On Monday, Inix defined that it was underneath the impression from its auditor that it might submit its newest annual report back to Bursa Malaysia with out having the AFS signed off.
Because of this, its shares had been suspended, following its failure to maintain to its personal deadline of Nov 12 to publish the signed-off annual report.
The matter has since been resolved with the AFS signed. The annual report has been launched and its shares resumed buying and selling. Nevertheless it does serve a reminder to listed firms.
Within the Inix case, it defined that the rationale it uploaded the preliminary model of the AFS and annual report on Nov 8 was as a consequence of a WhatsApp dialog with a accomplice of its audit agency that the corporate might proceed to present the accounts to the printers for printing and issuing.
Therefore Inix was underneath the impression that the accounts had been good for submission to the inventory alternate. And that subsequently, the auditor had offered Inix with the up to date model which implied that the listed firm might proceed with the importing of the paperwork.
Nonetheless, clearly, the foundations stipulate that solely audited and signed off accounts will be offered to be filed with the alternate.
The rationale for this rule is as a result of it’s concerning the integrity of monetary statements, which in flip permits buyers to belief the knowledge they obtain about firms through which they spend money on.
Positive, funding selections are usually not made on the idea of monetary statements alone.
Different elements do come into play: corresponding to market circumstances, competitors within the trade and technological adjustments.
Nonetheless, when assessing the monetary well being of the corporate, the monetary statements, the audited ones, stay the very best supply of data.
Something much less simply won’t reduce it.
KEJURUTERAAN Asastera Bhd (KAB) has been making headlines because the starting of final yr.
It has introduced numerous contract wins for electrical works for buildings, telecommunication towers in addition to photo voltaic installations and operations tasks.
The corporate has had board adjustments and has launched into quite a lot of company workouts.
These entailed share splits, bonus issuances and personal placements.
KAB was listed on the ACE Market of Bursa Malaysia again in October 2017 with a market capitalisation of mere RM28mil from the issuance of 112 million shares.
Immediately, the corporate has greater than 1.7 billion shares and has an enormous market capitalisation of RM586.3mil.
The inventory trades at a lofty worth a number of of 72 occasions its earnings.
Again in April KAB’s share worth had skyrocketed to greater than RM1.20 giving the corporate a market valuation of a whooping RM1.7bil at the moment.

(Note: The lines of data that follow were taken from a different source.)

def parseMatrix (w : Nat) (g : Guard) (fn d a b : Nat) (x : Word) : Option Instr :=
  match majorOf w with
  | 0x64 => if fn < 2 ∧ d = 0 ∧ a = 0 ∧ b < 16 then some (.slabm g (BitVec.ofNat 1 fn) (BitVec.ofNat 4 b)) else none
  | 0x65 => if fn < 2 ∧ d = 0 ∧ b < 16 then some (.wload g (BitVec.ofNat 1 fn) (srcOf a x) (BitVec.ofNat 4 b)) else none
  | 0x66 => if fn < 2 ∧ d = 0 ∧ b < 16 then some (.wbmap g (BitVec.ofNat 1 fn) (srcOf a x) (BitVec.ofNat 4 b)) else none
  | 0x67 => if fn < 2 ∧ d = 0 ∧ b < 16 then some (.wscale g (BitVec.ofNat 1 fn) (srcOf a x) (BitVec.ofNat 4 b)) else none
  | 0x68 => if fn = 0 ∧ d < 8 ∧ a = 0 ∧ b = 0 then some (.elect g (BitVec.ofNat 3 d)) else none
  | 0x69 => if fn = 0 ∧ d = 0 ∧ b < 2 then some (.amv g (BitVec.ofNat 6 a) (BitVec.ofNat 1 b)) else none
  | 0x6A => if fn = 0 ∧ d = 0 ∧ b < 2 then some (.amvb g (BitVec.ofNat 6 a) (BitVec.ofNat 1 b)) else none
  | 0x6B => if fn = 0 ∧ d = 0 ∧ a = 0 ∧ b < 4 then some (.await g (BitVec.ofNat 2 b)) else none
  | 0x6C => if fn = 0 ∧ d < 8 ∧ b < 16 then some (.cralloc g (BitVec.ofNat 3 d) (srcOf a x) (BitVec.ofNat 4 b)) else none
  | 0x6D => if fn = 0 ∧ d = 0 ∧ b < 16 then some (.crfree g (srcOf a x) (BitVec.ofNat 4 b)) else none
  | 0x6E => if fn = 0 ∧ d = 0 ∧ b < 16 then some (.crzero g (srcOf a x) (BitVec.ofNat 4 b)) else none
  | 0x6F => if fn < 2 ∧ b < 16 then some (.crrd g (BitVec.ofNat 1 fn) (BitVec.ofNat 6 d) (srcOf a x) (BitVec.ofNat 4 b)) else none
  | 0x70 => if fn = 0 ∧ d = 0 ∧ b < 4 then some (.lease g (srcOf a x) (BitVec.ofNat 2 b)) else none
  | 0x71 => if fn = 0 ∧ d = 0 ∧ a = 0 ∧ b < 4 then some (.unlease g (BitVec.ofNat 2 b)) else none
  | 0x72 => if fn = 0 ∧ d = 0 ∧ b < 8 then some (.omap g (BitVec.ofNat 6 a) (BitVec.ofNat 3 b)) else none
  | 0x73 => if fn = 0 ∧ d = 0 ∧ b = 0 then some (.mma g (BitVec.ofNat 6 a)) else none
  | 0x74 => if fn = 0 ∧ d = 0 ∧ b < 8 then some (.nzscan g (BitVec.ofNat 6 a) (BitVec.ofNat 3 b)) else none
  | 0x75 => if fn = 0 ∧ d = 0 ∧ b = 0 then some (.mmag g (BitVec.ofNat 6 a)) else none
  | 0x76 => if fn = 0 ∧ d = 0 ∧ b = 0 then some (.epi g (BitVec.ofNat 6 a)) else none
  | 0x77 => if fn = 0 ∧ b < 16 then some (.crwr g (BitVec.ofNat 6 d) (srcOf a x) (BitVec.ofNat 4 b)) else none
  | _ => none

def parseTask (w : Nat) (g : Guard) (fn d a b : Nat) (x : Word) : Option Instr :=
  match majorOf w with
  | 0x78 => match fn with
    | 0 => if b = 0 then some (.launch g (BitVec.ofNat 6 d) (BitVec.ofNat 6 a)) else none
    | 1 => if b = 0 then some (.lwait g (BitVec.ofNat 6 d) (srcOf a x)) else none
    | 2 => if d < 8 ∧ b = 0 then some (.migrate g (BitVec.ofNat 3 d) (srcOf a x)) else none
    | _ => none
  | 0x79 => match fn with
    | 0 => if d < 8 then some (.qput g (BitVec.ofNat 3 d) (BitVec.ofNat 6 a) (BitVec.ofNat 6 b)) else none
    | 1 => if d < 8 then some (.qputw g (BitVec.ofNat 3 d) (BitVec.ofNat 6 a) (BitVec.ofNat 6 b)) else none
    | 2 => if a = 0 then some (.qstat g (BitVec.ofNat 6 d) (BitVec.ofNat 6 b)) else none
    | 3 => if a = 0 ∧ b < 8 then some (.targ g (BitVec.ofNat 6 d) (BitVec.ofNat 3 b)) else none
    | 4 => if d = 0 ∧ b < 2 then some (.tdone g (srcOf a x) (BitVec.ofNat 1 b)) else none
    | 5 => if d = 0 then some (.stnc g (BitVec.ofNat 6 a) (BitVec.ofNat 6 b)) else none
    | _ => none
  | 0x7A => match fn with
    | 0 => if b < 8 then some (.vdecl g (BitVec.ofNat 6 d) (BitVec.ofNat 6 a) (BitVec.ofNat 3 b)) else none
    | 1 => if d < 8 then some (.spawn g (BitVec.ofNat 3 d) (BitVec.ofNat 6 a) (BitVec.ofNat 6 b)) else none
    | 2 => if a = 0 ∧ b < 8 then some (.vtile g (BitVec.ofNat 6 d) (BitVec.ofNat 3 b)) else none
    | 3 => if d = 0 ∧ a = 0 ∧ b = 0 then some (.solder g) else none
    | 4 => if d = 0 ∧ a = 0 ∧ b = 0 then some (.vsync g) else none
    | 5 => if a = 0 then some (.vqry g (BitVec.ofNat 6 d) (BitVec.ofNat 6 b)) else none
    | _ => none
  | _ => none

def parseSystem (w : Nat) (g : Guard) (fn d a b : Nat) (x : Word) : Option Instr :=
  match majorOf w with
  | 0x7C => match fn with
    | 0 => if d = 0 ∧ a = 0 then some (.trap g (BitVec.ofNat 6 b)) else none
    | 1 => if d = 0 ∧ a = 0 ∧ b = 0 then some (.eret g) else none
    | 2 => if d = 0 ∧ b = 0 then some (.yield g (BitVec.ofNat 6 a)) else none
    | 3 => if d = 0 ∧ a = 0 then some (.dbrk g (BitVec.ofNat 6 b)) else none
    | 4 => if d = 0 ∧ b = 0 then some (.sleep g (srcOf a x)) else none
    | 5 => if d = 0 ∧ a = 0 then some (.scall g (BitVec.ofNat 6 b)) else none
    | 6 => if d = 0 ∧ a = 0 ∧ b = 0 then some (.sret g) else none
    | _ => none
  | 0x7D => match fn with
    | 0 => if a = 0 then some (.mfs g (BitVec.ofNat 6 d) (BitVec.ofNat 6 b)) else none
    | 1 => if d = 0 then some (.mts g (srcOf a x) (BitVec.ofNat 6 b)) else none
    | 2 => if d = 0 ∧ b < 2 then some (.tlbi g (BitVec.ofNat 6 a) (BitVec.ofNat 1 b)) else none
    | 3 => if b < 4 then some (.ctxsw g (BitVec.ofNat 6 d) (srcOf a x) (BitVec.ofNat 2 b)) else none
    | _ => none
  | 0x7E => match fn with
    | 0 => if d = 0 ∧ a = 0 ∧ b = 0 then some (.commit g) else none
    | 1 => if a = 0 ∧ b < 4 then some (.sigq g (BitVec.ofNat 6 d) (BitVec.ofNat 2 b)) else none
    | 2 => if b < 8 then some (.errq g (BitVec.ofNat 6 d) (srcOf a x) (BitVec.ofNat 3 b)) else none
    | 3 => if d = 0 ∧ b = 0 then some (.errclr g (srcOf a x)) else none
    | 4 => if d = 0 ∧ b < 8 then some (.errinj g (BitVec.ofNat 6 a) (BitVec.ofNat 3 b)) else none
    | 5 => if d < 8 ∧ a = 0 ∧ b = 0 then some (.mirf g (BitVec.ofNat 3 d)) else none
    | _ => none
  | 0x7F => match fn with
    | 0 => if b < 16 then some (.hmq g (BitVec.ofNat 6 d) (srcOf a x) (BitVec.ofNat 4 b)) else none
    | 1 => if b < 2 then some (.asgn g (BitVec.ofNat 6 d) (srcOf a x) (BitVec.ofNat 1 b)) else none
    | 2 => if d = 0 ∧ b = 0 then some (.keyi g (BitVec.ofNat 6 a)) else none
    | 3 => if d < 8 ∧ b < 2 then some (.keyroll g (BitVec.ofNat 3 d) (srcOf a x) (BitVec.ofNat 1 b)) else none
    | 4 => if d = 0 ∧ b < 2 then some (.quar g (srcOf a x) (BitVec.ofNat 1 b)) else none
    | 5 => if b = 0 then some (.dieq g (BitVec.ofNat 6 d) (srcOf a x)) else none
    | _ => none
  | _ => none

/-- The instruction of the word `w` with extension word `x`, by class (R34, R35). -/
def parse (w : Nat) (x : Word) : Option Instr :=
  let g : Guard := ⟨decide (w / 2^31 % 2 = 1), BitVec.ofNat 3 (w / 2^21 % 8)⟩
  let fn := w / 2^18 % 8
  let d := w / 2^12 % 64
  let a := w / 64 % 64
  let b := w % 64
  let m := majorOf w
  if m < 0x10 then parseControl w g fn d a b x
  else if m < 0x20 then parseInteger w g fn d a b x
  else if m < 0x30 then parseFloat w g fn d a b x
  else if m < 0x38 then parseConvert w g fn d a b x
  else if m < 0x48 then parseMem w g fn d a b x
  else if m < 0x58 then parseSync w g fn d a b x
  else if m < 0x64 then parseCopy w g fn d a b x
  else if m < 0x78 then parseMatrix w g fn d a b x
  else if m < 0x7C then parseTask w g fn d a b x
  else if m < 0x80 then parseSystem w g fn d a b x
  else none

def srcExt : Src → Option Word
  | .imm x => some x
  | .reg _ => none

def offExt : Off → Option Word
  | .ext x => some x
  | .scaled _ => none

It then traded at greater than 100 occasions its earnings. Notably, its market capitalisation has shrunk by a 3rd of that of worth in simply four-months.
One wonders if this firm wants so many shares to be issued within the first place?
It doesn’t but report big earnings to assist these valuations. And earnings nonetheless stay lumpy.
Its earnings for the monetary yr ended Dec 31, 2020 nearly halved to RM5.43mil from RM10.44mil in FY19.
For the six months ended June 30, 2021, KAB reported a doubling of earnings to RM2.94mil from RM1.55mil in the identical interval final yr.
Maybe buyers are hoping for a major spike in earnings on the again of its partnerships and joint ventures.
During the last 4 months, KAB has been piling on new contract wins and partnerships to enterprise into new companies.
These embrace RM55.72mil in contracts for 3 photo voltaic tasks in Thailand.
It additionally signed a memorandum of understanding with a Philippines-based firm to construct telecommunication towers, a deal KAB estimates will churn out annual revenues of RM15mil.
Nonetheless, KAB’s share worth has declined by some 62% since August to 34 sen every. So what offers?